Create realistic AI generated images from human voice
Leveraging open ai whisper and StableDiffusion in a cloud native application powered by Jina
Under the hood the whisper and stable diffusion models are wrapped into Executors that will make them self-contained microservices. Both of the microservices will be chained into a Flow. The Flow expose a gRPC endpoint which accept DocumentArray as input.
This is an example of a multi-modal application that can be built with jina
- Install requirements:
pip install -r requirements.txt
pip install -r executors/stablediffusion/requirements.txt
pip install -r executors/whisper/requirements.txt
- Start the jina Flow ( you need to get a HF token and accept the StableDiffusion terms to get the model weight. Otherwise you should provide it yourself to the Executor )

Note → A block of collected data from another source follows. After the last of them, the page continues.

/-- One sample of a slot: its word, its gain-normalized value, whether it was pinned, and whether its input reached the
down level (R66). -/
structure Taken where
  word : Sample
  value : Int
  clip : Bool
  loud : Bool
  deriving DecidableEq, Repr

/-- A span from a period on, up to an end where it has one. -/
def spanHolds (n : Nat) (first : Nat) : Option Nat → Bool
  | some e => decide (first ≤ n) && decide (n < e)
  | none => decide (first ≤ n)

/-- The slice that converts a slot in a period: its own, or the relief slice where that stands in for it (R87, R96). -/
def TileState.sourceAt (x : TileState) (k n : Nat) : Nat :=
  if x.spans.any fun (p : Nat × Nat × Option Nat) => p.1 == k && spanHolds n p.2.1 p.2.2 then 16 else k

/-- The trims of a slice in a period (R91). -/
def TileState.trimsAt (x : TileState) (sl n : Nat) : Trims :=
  match x.trimLog.find? fun (y : Nat × Nat × Trims) => y.1 == sl && decide (y.2.1 ≤ n) with
  | some y => y.2.2
  | none => Trims.reset

/-- The amplifiers have the reference injection at their inputs in a period (R112). -/
def TileState.injected (x : TileState) (n : Nat) : Bool := x.inject.any fun (p : Nat × Option Nat) => spanHolds n p.1 p.2

/-- A magnitude reaches the down level of the range in force: DN_FRAC of the full scale of the next narrower one (R65,
R66). -/
def State.reachesDown (s : State) (t : Fin 4) (k r mag : Nat) : Bool :=
  r != 2 && decide (s.fld (Reg.feaChRange t k) 13 8 * fullScale (r + 1) ≤ mag * 200)

/-- The sample of a slot in a period from the levels of the pins on the grid and 0.25 ns after it; both slots of a pair
sample its even channel (R68, R87). A slot that does not sample holds 0 (R310). An unspecified input is free, and so is
the reference injection of range calibration (R59, R112). -/
def State.takeSample (s : State) (t : Fin 4) (mask : BitVec 16) (n k i : Nat) (pins : List Int) : Taken :=
  let wide := s.ilv t k
  let c := if wide then k / 2 * 2 else k
  if !mask.getLsbD c then ⟨0, 0, false, false⟩
  else
    let x := s.tile t
    let f := s.front t c
    let r := gainAt f.tags n
    let pin := if x.injected n then none
      else s.chanInput t c (s.free + 4096 + i / 16 * 4) (if wide && k % 2 == 1 then pins.drop 20 else pins.take 20)
    let nv := pin.getD (Config.openWord (s.free + i)).toInt
    let sl := x.sourceAt k n
    let trims := x.trimsAt sl n
    let e := Config.sliceError t sl trims.t1 (s.free + i)
    let code := sampleCode (s.autoRange t c) r nv trims e
    ⟨sampleWord (tagAt f.tags n) code, code * normFactor r, pinned (s.autoRange t c) r nv trims e,
      s.reachesDown t c r nv.natAbs⟩

/-- The range that a mode puts in force at a frame boundary: G1 for automatic (R67). -/
def modeRange (m : Nat) : Nat := m - 1

/-- The channels of a mask begin to sample at a period: in G1 or in their fixed range, with no settling sample and no
change counted (R67). -/
def State.rangesStart (t : Fin 4) (mask : BitVec 16) (first : Nat) (s : State) : State :=
  (List.range 16).foldl (fun (s : State) (k : Nat) =>
    if !mask.getLsbD k then s
    else
      let r := modeRange (s.fld (Reg.feaChCtrl t k) 1 0)
      (s.setFld (Reg.feaChStat t k) 1 0 r).updFront t k fun x =>
        { crossed := none, rearmAt := 0, holdFrom := first
          tags := (first, r) :: x.tags.filter fun (y : Nat × Nat) => decide (y.1 < first) }) s

/-! ### Threshold switches (R69–R73) -/

def State.thr (s : State) (t : Fin 4) (k sw : Nat) : Int × Int :=
  if sw = 0 then (signed 32 (s.get (Reg.thrChSet0 t k)).toNat, signed 32 (s.get (Reg.thrChClr0 t k)).toNat)
  else (signed 32 (s.get (Reg.thrChSet1 t k)).toNat, signed 32 (s.get (Reg.thrChClr1 t k)).toNat)

def State.thrEn (s : State) (t : Fin 4) (k sw : Nat) : Bool := s.bit (Reg.thrChCfg t k) (4 * sw)
def State.thrPol (s : State) (t : Fin 4) (k sw : Nat) : Bool := s.bit (Reg.thrChCfg t k) (4 * sw + 1)

/-- CLR lies beyond SET in the set direction (R70). -/
def badHyst (pol : Bool) (set clr : Int) : Bool := if pol then clr < set else set < clr

/-- One evaluation of a switch (R69, R70). -/
def switchNext (pol : Bool) (set clr v : Int) (on : Bool) : Bool :=
  let meets := if pol then decide (v ≤ set) else decide (set ≤ v)
  let clears := if pol then decide (clr ≤ v) else decide (v ≤ clr)
  if badHyst pol set clr then meets else if on then !clears else meets

/-- THR_BADHYST (R70). -/
def State.badHystWord (s : State) (t : Fin 4) : Word :=
  (List.range 32).foldl (fun w i =>
    let (a, b) := s.thr t (i / 2) (i % 2)
    if badHyst (s.thrPol t (i / 2) (i % 2)) a b then w ||| bitOf 32 i else w) 0

/-- Both switches of one channel after one value. -/
def State.evalChan (s : State) (t : Fin 4) (k : Nat) (v : Int) (sw : BitVec 32) : BitVec 32 :=
  [0, 1].foldl (fun w i =>
    let n := 2 * k + i
    let (a, b) := s.thr t k i
    let on := s.thrEn t k i && switchNext (s.thrPol t k i) a b v (sw.getLsbD n)
    if on then w ||| bitOf 32 n else w &&& ~~~(bitOf 32 n)) sw

/-- Switch states and reported bits after the 16 values of one period; an interleaved pair gives its two output samples
in the slots of both channels, and its period's bit is their OR (R72). A channel of which no sample is taken is not
evaluated (R69; log entry 158). -/
def State.evalPeriod (s : State) (t : Fin 4) (mask : BitVec 16) (vs : List Int) (sw : BitVec 32) : BitVec 32 × BitVec 32 :=
  (List.range 16).foldl (fun (acc : BitVec 32 × BitVec 32) k =>
    if !mask.getLsbD (if s.ilv t k then k / 2 * 2 else k) then acc
    else if s.ilv t k then
      if k % 2 = 0 then
        let w1 := s.evalChan t k (vs.getD k 0) acc.1
        let w2 := s.evalChan t k (vs.getD (k + 1) 0) w1
        let m := bitOf 32 (2 * k) ||| bitOf 32 (2 * k + 1)
        (w2, acc.2 ||| ((w1 ||| w2) &&& m))
      else acc
    else
      let w := s.evalChan t k (vs.getD k 0) acc.1
      (w, acc.2 ||| (w &&& (bitOf 32 (2 * k) ||| bitOf 32 (2 * k + 1))))) (sw, 0)

/-- One 2 ns step of a TSW output from the OR of its switches (R73). -/
def tswStep (stretch : Nat) (on : Bool) (x : Tsw) : Tsw :=
  if on then (if x.high then { x with left := x.left - 1 } else { x with high := true, left := stretch - 1 })
  else if x.high && 0 < x.left then { x with left := x.left - 1 } else { x with high := false, left := 0 }

/-- A tile that has power, or that is to sample some more periods before it loses it. -/
def State.tileRuns (s : State) (t : Fin 4) : Bool := s.tilePowered t || s.maskAt t (s.tile t).swPeriod != 0

/-- The level at the connector: an empty mask stays low, else INV applies (R73); high impedance while the tile is
unpowered (R416, R418). -/
def State.tswOut (s : State) (t : Fin 4) (n : Nat) (x : Tsw) : Option Bool :=
  if !s.tileRuns t then none
  else if s.get (Reg.thrTswMask t n) = 0 then some false else some (x.high != s.bit (Reg.thrTswCtrl t) (16 + n))

/-- The levels at the connector follow; a change appears there (R73). -/
def State.tswShow (t : Fin 4) (s : State) : State :=
  let x := s.tile t
  let new := (s.tswOut t 0 x.tsw0, s.tswOut t 1 x.tsw1)
  if new = (x.tsw0.out, x.tsw1.out) then s
  else
    (s.updTile t fun y => { y with tsw0 := { y.tsw0 with out := new.1 }, tsw1 := { y.tsw1 with out := new.2 } }).emit
      (.tsw t new.1 new.2)

/-- Both TSW outputs over one 2 ns step in which the switches `w` were set. -/
def State.tswTick (t : Fin 4) (w : BitVec 32) (s : State) : State :=
  (s.updTile t fun x =>
    { x with tsw0 := tswStep (s.fld (Reg.thrTswCtrl t) 7 0) ((w &&& s.get (Reg.thrTswMask t 0)) != 0) x.tsw0
             tsw1 := tswStep (s.fld (Reg.thrTswCtrl t) 15 8) ((w &&& s.get (Reg.thrTswMask t 1)) != 0) x.tsw1 }).tswShow t

/-- What applying new JCT_, FEA_ and THR_ values does beyond the values (R60, R67, R71); `old` is the state before. -/
def State.frontEndApplied (t : Fin 4) (s old : State) : State :=
  let s := allTiles.foldl (fun (s : State) (e : Fin 4) =>
    if old.fld (Reg.jctExCtrl t e) 1 0 = s.fld (Reg.jctExCtrl t e) 1 0 then s else s.disarm t e) s
  let s := (List.range 16).foldl (fun s k =>
    let m := s.fld (Reg.feaChCtrl t k) 1 0
    if old.fld (Reg.feaChCtrl t k) 1 0 = m || !s.live t k then s
    else (s.switchRange t k (modeRange m) (s.tile t).swPeriod).updFront t k fun x => { x with crossed := none, rearmAt := 0 }) s
  let en := (List.range 32).foldl (fun (w : BitVec 32) i => if s.thrEn t (i / 2) (i % 2) then w ||| bitOf 32 i else w) 0
  let was := (List.range 32).foldl (fun (w : BitVec 32) i => if old.thrEn t (i / 2) (i % 2) then w ||| bitOf 32 i else w) 0
  (s.updTile t fun x => { x with sw := x.sw &&& en &&& was }).tswShow t

/-! ### Meanings -/

def execPulseLaunch (t : Tile) (e : Fin 4) (s : State) : Host.Outcome State Fault Refusal := run (pulseLaunch t e) s

def execSourceCompliance (t : Tile) (e : Fin 4) (s : State) : Host.Outcome State Fault Refusal :=
  run (sourceCompliance t e) s

def execBiasCompliance (t : Tile) (b : Fin 4) (loadUa : Nat) (s : State) : Host.Outcome State Fault Refusal :=
  run (biasCompliance t b loadUa) s

def execScoutCrossing (t : Tile) (k : Chan) (magNv : Nat) (s : State) : Host.Outcome State Fault Refusal :=
  run (scoutCrossing t k magNv) s

def execUpRange (t : Tile) (k : Chan) (highNv lowNv : Int) (s : State) : Host.Outcome State Fault Refusal :=
  run (upRange t k (peakMag highNv lowNv)) s

def execDownRange (t : Tile) (k : Chan) (quiet magNv : Nat) (s : State) : Host.Outcome State Fault Refusal :=
  run (downRange t k quiet magNv) s

end Sys2Proof.Machine
end

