/-- SBX_ARM in force is followed: programs arm only in Triggered acquisition, and no more once a transition is ending it
(R116, R350). -/
def State.followArm (s : State) : State :=
  allProgs.foldl (fun (s : State) (p : Fin 8) =>
    let want := s.bit Reg.sbxArm p && s.modes.acq == .triggered && s.modes.sampling && !s.stopping
    let is := (s.sbx.progs.get p).armed
    if want && !is then s.armProg p else if !s.bit Reg.sbxArm p && is then s.disarmProg p else s) s

/-! ### Numbering what closes (R157) -/

/-- The window leaves the open ones with its SEQUENCE and its last period; its source's re-arm begins. -/
def State.closeWin (w : Win) (last : Nat) (s : State) : State :=
  let (n, s) := s.takeSeq
  let w := { w with seq := some n, endAt := some last, flags := w.flags ||| (if s.uncalOf w.chanList then 128 else 0) }
  let s := { s with sbx := { s.sbx with
      closing := s.sbx.closing ++ [w]
      recent := (s.sbx.recent.filter fun (x : BitVec 64 × Nat × Nat) => decide (last < x.2.2 + 2200000))
        ++ [(w.chans, w.trigger, last)] } }
  match w.id with
  | .prog p => s.updProg p fun x => { x with win := none, lastEnd := some last,
                                             rearm := (s.get (Reg.sbxProgRearm p)) != 0 }
  | .hit c => { s with sbx := { s.sbx with hits := s.sbx.hits.filter fun x => x.id != w.id,
                                           hitEnds := putK c.val last s.sbx.hitEnds } }

def truncFlag (w : Win) : Win := if reachesMax w then { w with flags := w.flags ||| 1 } else w

/-- The wire-fault marker of a fault: the time bits are those of its TIME (R151, R158). -/
def State.addWireMark (x : WireMark) (s : State) : State :=
  let n := (((x.start : Int) - s.sbx.t0) / periodU).toNat
  s.addMarker recWireMark x.chan 0 (2 + (s.timeBitsAt n).toNat) x.start (x.lookback * 2000) 0

/-- Everything that closes up to period m, in the order of R157: captures, hits, program markers, wire-fault markers, the
clock-gap marker. `marks` are the program markers of the period: program, code, bitmap. -/
def State.numberUpTo (m : Nat) (marks : List (Nat × Nat × Word)) (s : State) : State :=
  let s := allProgs.foldl (fun (s : State) (p : Fin 8) =>
    match (s.sbx.progs.get p).win with
    | some w =>
      let e := match w.endAt with
        | some e => min e (progEnd w)
        | none => progEnd w
      if e ≤ m then s.closeWin (if e = progEnd w then truncFlag w else w) e else s
    | none => s) s
  let s := (List.range 64).foldl (fun (s : State) c =>
    match s.sbx.hits.find? fun w => w.id = .hit (Fin.ofNat 64 c) with
    | some w =>
      let e := match w.endAt with
        | some e => min e (hitEnd w)
        | none => hitEnd w
      if e ≤ m then s.closeWin (if e = hitEnd w then truncFlag w else w) e else s
    | none => s) s
  let s := marks.foldl (fun (s : State) x =>
    s.addMarker recProgMark x.1 x.2.1 (s.timeBitsAt s.sbx.period).toNat (s.stampOf s.sbx.period) 0 x.2.2) s
  let due := (List.range 64).flatMap fun c => s.sbx.wireMarks.filter fun x => x.chan == c && decide (x.boundary ≤ m)
  let s := due.foldl (fun (s : State) (x : WireMark) => s.addWireMark x) s
  let s := { s with sbx := { s.sbx with wireMarks := s.sbx.wireMarks.filter fun x => !decide (x.boundary ≤ m) } }
  match s.sbx.gapMark with
  | some g =>
    if g.1 ≤ m then
      { s with sbx := { s.sbx with gapMark := none } }.addMarker recGapMark 0xFF 0 (s.timeBitsAt g.1).toNat g.2 0 0
    else s
  | none => s

/-! ### Wire faults reach the records (R81) -/

/-- The evaluation has come to the period in which a fault was detected: the records of the channel that are open there
end at the close boundary with their samples suspect, and where one closed in the span a marker is due at the boundary. -/
def State.applyCut (x : WireMark) (s : State) : State :=
  let fix (w : Win) : Win :=
    if w.chans.getLsbD x.chan then
      { w with flags := w.flags ||| 2
               endAt := some (match w.endAt with
                 | some e => min e x.boundary
                 | none => x.boundary)
               suspect := w.suspect ++ [(x.chan, ((((x.start : Int) - s.sbx.t0 + periodU - 1) / periodU).toNat), x.boundary, 1)] }
    else w
  let again := s.sbx.recent.any fun (r : BitVec 64 × Nat × Nat) =>
    r.1.getLsbD x.chan && decide (x.start ≤ s.stampOf r.2.2) && decide (r.2.2 < x.found)
  { s with sbx := { s.sbx with
      hits := s.sbx.hits.map fix
      progs := s.sbx.progs.map fun x => { x with win := x.win.map fix }
      wireMarks := if again then s.sbx.wireMarks ++ [x] else s.sbx.wireMarks } }

/-- The faults detected up to a period. -/
def State.applyCuts (n : Nat) (s : State) : State :=
  let due := s.sbx.wireCuts.filter fun (x : WireMark) => decide (x.found ≤ n)
  due.foldl (fun (s : State) (x : WireMark) => s.applyCut x)
    { s with sbx := { s.sbx with wireCuts := s.sbx.wireCuts.filter fun (x : WireMark) => !decide (x.found ≤ n) } }

/-- Sampling has ended: no close boundary is evaluated any more, so what waits for one is numbered now. -/
def State.flushWire (s : State) : State :=
  let s := s.sbx.wireCuts.foldl (fun (s : State) (x : WireMark) => s.applyCut x) s
  let due := (List.range 64).flatMap fun c => s.sbx.wireMarks.filter fun (x : WireMark) => x.chan == c
  due.foldl (fun (s : State) (x : WireMark) => s.addWireMark x)
    { s with sbx := { s.sbx with wireCuts := [], wireMarks := [] } }

/-! ### Trigger lines (R136, R137) and primitives (R138) -/

/-- Lines as SBX_XTRG.SRC selects them. -/
def State.lines (s : State) : Byte :=
  match s.fld Reg.sbxXtrg 1 0 with
  | 1 => s.sbx.linesA
  | 2 => s.sbx.linesB
  | 3 => s.sbx.linesA ||| s.sbx.linesB
  | _ => 0

/-- Line changes due by a period, in arrival order. A line changes once in a period, so that a level lasts one. -/
def applyLines (n : Nat) : List (Nat × Bool × Byte × Byte) → Byte × Byte → Byte × Byte →
    (Byte × Byte) × List (Nat × Bool × Byte × Byte)
  | [], lv, _ => (lv, [])
  | (p, b, val, set) :: q, lv, done =>
    if n < p then
      let r := applyLines n q lv done
      (r.1, (p, b, val, set) :: r.2)
    else
      let now := if b then lv.2 else lv.1
      let used := if b then done.2 else done.1
      let diff := set &&& (now ^^^ val)
      let go := set &&& ~~~(diff &&& used)
      let rest := set &&& (diff &&& used)
      let new := (now &&& ~~~go) ||| (val &&& go)
      let mark := used ||| (diff &&& go)
      let r := applyLines n q (if b then (lv.1, new) else (new, lv.2)) (if b then (done.1, mark) else (mark, done.2))
      (r.1, if rest = 0 then r.2 else (n + 1, b, val, rest) :: r.2)

def State.applyLineQ (s : State) : State :=
  let r := applyLines s.sbx.period s.sbx.lineQ (s.sbx.linesA, s.sbx.linesB) (0, 0)
  let s := { s with sbx := { s.sbx with linesA := r.1.1, linesB := r.1.2, lineQ := r.2 } }
  s.setFld Reg.sbxXtrg 23 16 s.lines.toNat

/-- Without sampling no period is evaluated: the changes that wait take effect in their order (R137). -/
def State.flushLineQ (s : State) : State :=
  let r := s.sbx.lineQ.foldl (fun (lv : Byte × Byte) (q : Nat × Bool × Byte × Byte) =>
    let new (now : Byte) : Byte := (now &&& ~~~q.2.2.2) ||| (q.2.2.1 &&& q.2.2.2)
    if q.2.1 then (lv.1, new lv.2) else (new lv.1, lv.2)) (s.sbx.linesA, s.sbx.linesB)
  let s := { s with sbx := { s.sbx with linesA := r.1, linesB := r.2, lineQ := [] } }
  s.setFld Reg.sbxXtrg 23 16 s.lines.toNat

/-- First period whose evaluation begins at or after a moment + 40 ns (R135, R137). -/
def State.linePeriod (s : State) (t : Nat) : Nat :=
  (((t : Int) + 37 * nsU - s.sbx.t0 + periodU - 1) / periodU).toNat - s.fld Reg.sbxLag 8 0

JINA_MP_START_METHOD=spawn HF_TOKEN=YOUR_FH_TOKEN python flow.py
- Alternatively you can deploy the Flow on Jcloud. To do so you should edit the flow.yml and put your HF token in it.
pip install jcloud
jc login
jc deploy flow.yml
- Start the gradio UI
python ui.py
or if you started the flow in Jcloud you can do
python ui.py --host grpcs://FLOW_ID.wolf.jina.ai
- Or just talk directly to the backend with the jina Client
from jina import Client
from docarray import Document
client = Client(host='localhost:54322')
docs = client.post('/', inputs=[Document(uri='audio.wav') for _ in range(1)])
for img in docs[0].matches:
img.load_uri_to_image_tensor()
docs[0].matches.plot_image_sprites()